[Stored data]
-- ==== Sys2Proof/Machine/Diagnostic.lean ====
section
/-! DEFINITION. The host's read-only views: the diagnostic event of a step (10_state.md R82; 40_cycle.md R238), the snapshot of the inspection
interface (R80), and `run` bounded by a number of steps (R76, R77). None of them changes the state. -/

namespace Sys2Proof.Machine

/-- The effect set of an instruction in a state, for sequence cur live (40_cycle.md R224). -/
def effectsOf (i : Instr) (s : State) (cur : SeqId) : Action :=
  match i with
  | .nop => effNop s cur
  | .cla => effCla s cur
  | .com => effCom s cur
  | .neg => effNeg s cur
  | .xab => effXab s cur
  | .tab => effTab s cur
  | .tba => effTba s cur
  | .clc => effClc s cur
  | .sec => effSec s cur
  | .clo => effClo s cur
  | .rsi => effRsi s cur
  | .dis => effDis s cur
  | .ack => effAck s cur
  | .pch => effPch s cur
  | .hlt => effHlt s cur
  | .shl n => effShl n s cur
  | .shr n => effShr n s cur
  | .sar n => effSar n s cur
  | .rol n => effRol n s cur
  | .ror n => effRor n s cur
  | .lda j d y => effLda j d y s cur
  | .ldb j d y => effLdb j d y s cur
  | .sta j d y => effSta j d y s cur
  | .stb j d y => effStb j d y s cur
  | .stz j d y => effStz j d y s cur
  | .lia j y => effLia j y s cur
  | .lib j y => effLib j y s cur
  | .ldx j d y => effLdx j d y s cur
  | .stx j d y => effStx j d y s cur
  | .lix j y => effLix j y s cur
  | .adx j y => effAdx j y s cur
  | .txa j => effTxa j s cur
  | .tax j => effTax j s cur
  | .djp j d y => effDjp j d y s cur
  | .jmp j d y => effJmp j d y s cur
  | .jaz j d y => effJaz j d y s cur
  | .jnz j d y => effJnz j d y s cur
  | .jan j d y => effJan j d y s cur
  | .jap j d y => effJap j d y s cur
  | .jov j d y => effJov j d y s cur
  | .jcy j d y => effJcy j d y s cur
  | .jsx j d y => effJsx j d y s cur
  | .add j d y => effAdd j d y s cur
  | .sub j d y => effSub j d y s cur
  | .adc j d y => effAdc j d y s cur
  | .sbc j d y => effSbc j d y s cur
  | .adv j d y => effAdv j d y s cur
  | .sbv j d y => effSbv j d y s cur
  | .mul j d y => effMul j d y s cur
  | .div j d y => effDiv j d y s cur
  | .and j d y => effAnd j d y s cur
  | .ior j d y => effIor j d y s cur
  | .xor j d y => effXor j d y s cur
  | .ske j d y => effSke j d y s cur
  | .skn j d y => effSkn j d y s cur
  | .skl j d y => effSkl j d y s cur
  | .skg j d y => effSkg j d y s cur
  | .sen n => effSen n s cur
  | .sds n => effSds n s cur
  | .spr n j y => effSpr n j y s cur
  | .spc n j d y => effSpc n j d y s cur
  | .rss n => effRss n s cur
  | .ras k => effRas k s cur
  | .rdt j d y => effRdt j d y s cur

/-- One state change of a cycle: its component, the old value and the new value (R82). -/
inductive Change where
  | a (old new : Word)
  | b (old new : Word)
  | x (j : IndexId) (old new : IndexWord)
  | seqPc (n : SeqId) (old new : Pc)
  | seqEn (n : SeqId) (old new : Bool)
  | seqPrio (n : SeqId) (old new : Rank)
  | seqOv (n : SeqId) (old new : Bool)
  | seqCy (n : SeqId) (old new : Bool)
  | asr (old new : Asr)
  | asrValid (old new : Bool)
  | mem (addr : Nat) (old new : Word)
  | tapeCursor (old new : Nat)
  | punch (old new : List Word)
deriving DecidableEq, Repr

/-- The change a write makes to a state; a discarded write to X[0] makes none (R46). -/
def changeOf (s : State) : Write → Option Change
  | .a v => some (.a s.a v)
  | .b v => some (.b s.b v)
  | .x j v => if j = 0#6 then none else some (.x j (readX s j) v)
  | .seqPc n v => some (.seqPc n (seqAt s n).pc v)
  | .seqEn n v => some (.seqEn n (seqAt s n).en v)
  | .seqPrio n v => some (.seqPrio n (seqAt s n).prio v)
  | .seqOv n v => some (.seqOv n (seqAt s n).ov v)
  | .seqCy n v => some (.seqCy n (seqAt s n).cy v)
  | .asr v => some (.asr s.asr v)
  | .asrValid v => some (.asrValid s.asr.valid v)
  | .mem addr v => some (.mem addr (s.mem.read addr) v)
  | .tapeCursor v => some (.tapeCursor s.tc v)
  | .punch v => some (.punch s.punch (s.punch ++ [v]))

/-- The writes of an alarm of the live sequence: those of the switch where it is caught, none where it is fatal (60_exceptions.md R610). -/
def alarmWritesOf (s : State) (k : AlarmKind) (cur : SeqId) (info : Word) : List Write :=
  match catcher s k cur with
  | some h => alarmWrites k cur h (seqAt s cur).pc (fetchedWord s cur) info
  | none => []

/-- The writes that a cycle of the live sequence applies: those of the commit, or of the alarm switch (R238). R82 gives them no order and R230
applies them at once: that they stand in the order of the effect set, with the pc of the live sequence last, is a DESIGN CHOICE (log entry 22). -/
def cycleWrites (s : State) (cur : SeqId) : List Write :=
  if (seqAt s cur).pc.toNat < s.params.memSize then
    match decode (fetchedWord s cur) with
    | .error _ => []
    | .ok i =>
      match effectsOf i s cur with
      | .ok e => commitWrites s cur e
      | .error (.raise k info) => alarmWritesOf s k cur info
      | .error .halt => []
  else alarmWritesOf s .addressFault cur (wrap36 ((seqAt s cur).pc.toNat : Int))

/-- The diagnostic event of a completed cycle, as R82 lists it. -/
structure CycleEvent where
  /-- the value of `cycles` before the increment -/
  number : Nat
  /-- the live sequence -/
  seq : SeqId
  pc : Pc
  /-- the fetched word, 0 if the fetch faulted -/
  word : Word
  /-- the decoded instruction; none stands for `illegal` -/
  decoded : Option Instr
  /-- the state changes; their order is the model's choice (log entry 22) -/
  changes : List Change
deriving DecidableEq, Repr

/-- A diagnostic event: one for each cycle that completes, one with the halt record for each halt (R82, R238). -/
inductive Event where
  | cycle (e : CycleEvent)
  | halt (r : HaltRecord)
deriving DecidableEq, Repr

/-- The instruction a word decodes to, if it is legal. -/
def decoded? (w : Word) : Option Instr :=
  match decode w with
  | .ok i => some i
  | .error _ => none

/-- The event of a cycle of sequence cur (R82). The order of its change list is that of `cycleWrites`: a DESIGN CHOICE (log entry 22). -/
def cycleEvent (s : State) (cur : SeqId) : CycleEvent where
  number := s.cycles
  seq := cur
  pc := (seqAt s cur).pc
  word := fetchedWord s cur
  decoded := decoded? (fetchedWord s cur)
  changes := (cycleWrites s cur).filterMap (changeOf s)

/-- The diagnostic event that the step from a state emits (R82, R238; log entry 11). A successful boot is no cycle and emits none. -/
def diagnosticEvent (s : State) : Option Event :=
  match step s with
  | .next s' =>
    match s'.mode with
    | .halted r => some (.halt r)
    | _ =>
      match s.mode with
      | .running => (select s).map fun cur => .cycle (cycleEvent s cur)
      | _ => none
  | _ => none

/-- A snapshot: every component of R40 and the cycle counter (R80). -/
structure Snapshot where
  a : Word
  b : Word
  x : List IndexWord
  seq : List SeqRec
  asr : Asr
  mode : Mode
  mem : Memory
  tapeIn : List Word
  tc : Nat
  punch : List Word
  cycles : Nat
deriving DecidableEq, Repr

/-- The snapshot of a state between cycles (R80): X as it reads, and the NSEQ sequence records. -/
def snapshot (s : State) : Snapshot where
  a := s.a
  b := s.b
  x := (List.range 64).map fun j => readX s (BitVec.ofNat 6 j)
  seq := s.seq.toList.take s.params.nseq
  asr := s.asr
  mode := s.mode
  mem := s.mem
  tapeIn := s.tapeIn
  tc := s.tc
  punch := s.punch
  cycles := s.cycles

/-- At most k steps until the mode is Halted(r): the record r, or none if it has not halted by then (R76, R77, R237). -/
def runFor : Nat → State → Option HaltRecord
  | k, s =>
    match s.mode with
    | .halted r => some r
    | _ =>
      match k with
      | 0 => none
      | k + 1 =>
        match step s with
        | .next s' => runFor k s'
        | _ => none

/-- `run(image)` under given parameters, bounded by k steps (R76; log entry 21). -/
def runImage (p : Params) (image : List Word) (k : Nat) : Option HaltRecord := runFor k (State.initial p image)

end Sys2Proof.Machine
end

* * *

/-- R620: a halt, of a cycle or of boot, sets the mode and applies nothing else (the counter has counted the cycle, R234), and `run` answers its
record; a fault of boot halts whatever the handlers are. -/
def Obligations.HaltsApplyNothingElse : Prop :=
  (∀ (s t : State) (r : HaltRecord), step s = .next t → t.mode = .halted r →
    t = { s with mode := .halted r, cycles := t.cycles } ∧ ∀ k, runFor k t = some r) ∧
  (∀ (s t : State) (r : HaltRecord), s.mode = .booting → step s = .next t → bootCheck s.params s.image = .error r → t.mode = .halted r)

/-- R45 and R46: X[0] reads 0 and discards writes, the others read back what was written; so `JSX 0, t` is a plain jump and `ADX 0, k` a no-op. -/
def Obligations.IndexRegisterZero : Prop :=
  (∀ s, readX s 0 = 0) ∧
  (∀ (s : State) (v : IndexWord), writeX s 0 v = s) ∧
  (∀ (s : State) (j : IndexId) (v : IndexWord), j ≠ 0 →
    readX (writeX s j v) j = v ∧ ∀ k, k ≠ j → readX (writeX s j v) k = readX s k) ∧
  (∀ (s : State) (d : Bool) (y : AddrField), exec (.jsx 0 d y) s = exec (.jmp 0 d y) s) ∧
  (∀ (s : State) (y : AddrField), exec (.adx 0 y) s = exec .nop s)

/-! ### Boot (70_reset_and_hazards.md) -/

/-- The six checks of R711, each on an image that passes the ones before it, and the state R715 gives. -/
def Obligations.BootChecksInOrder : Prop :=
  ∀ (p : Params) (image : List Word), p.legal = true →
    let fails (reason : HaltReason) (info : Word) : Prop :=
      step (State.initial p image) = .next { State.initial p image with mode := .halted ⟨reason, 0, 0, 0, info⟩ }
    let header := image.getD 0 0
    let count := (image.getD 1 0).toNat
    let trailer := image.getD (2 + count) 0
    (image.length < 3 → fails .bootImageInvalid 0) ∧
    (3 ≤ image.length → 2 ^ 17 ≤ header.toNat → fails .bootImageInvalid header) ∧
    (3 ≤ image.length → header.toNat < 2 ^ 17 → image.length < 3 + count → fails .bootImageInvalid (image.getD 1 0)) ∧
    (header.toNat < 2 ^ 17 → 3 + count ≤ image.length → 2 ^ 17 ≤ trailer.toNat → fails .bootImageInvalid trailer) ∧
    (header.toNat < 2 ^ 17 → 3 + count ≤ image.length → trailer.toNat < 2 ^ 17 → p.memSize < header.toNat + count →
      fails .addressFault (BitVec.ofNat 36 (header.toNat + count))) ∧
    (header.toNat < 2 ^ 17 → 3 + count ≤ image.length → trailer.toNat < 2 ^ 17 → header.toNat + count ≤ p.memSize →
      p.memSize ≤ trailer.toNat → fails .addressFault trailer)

**PROBLEM STATEMENT:** Given the records above, restate word for word only the lines starting at the one with "-- ==== Sys2Proof/Machine/Diagnostic.lean" and ending at the one with "effRor n s cur".

**SOLUTION TO THE PROBLEM:**
-- ==== Sys2Proof/Machine/Diagnostic.lean ====
section
/-! DEFINITION. The host's read-only views: the diagnostic event of a step (10_state.md R82; 40_cycle.md R238), the snapshot of the inspection
interface (R80), and `run` bounded by a number of steps (R76, R77). None of them changes the state. -/

namespace Sys2Proof.Machine

/-- The effect set of an instruction in a state, for sequence cur live (40_cycle.md R224). -/
def effectsOf (i : Instr) (s : State) (cur : SeqId) : Action :=
  match i with
  | .nop => effNop s cur
  | .cla => effCla s cur
  | .com => effCom s cur
  | .neg => effNeg s cur
  | .xab => effXab s cur
  | .tab => effTab s cur
  | .tba => effTba s cur
  | .clc => effClc s cur
  | .sec => effSec s cur
  | .clo => effClo s cur
  | .rsi => effRsi s cur
  | .dis => effDis s cur
  | .ack => effAck s cur
  | .pch => effPch s cur
  | .hlt => effHlt s cur
  | .shl n => effShl n s cur
  | .shr n => effShr n s cur
  | .sar n => effSar n s cur
  | .rol n => effRol n s cur
  | .ror n => effRor n s cur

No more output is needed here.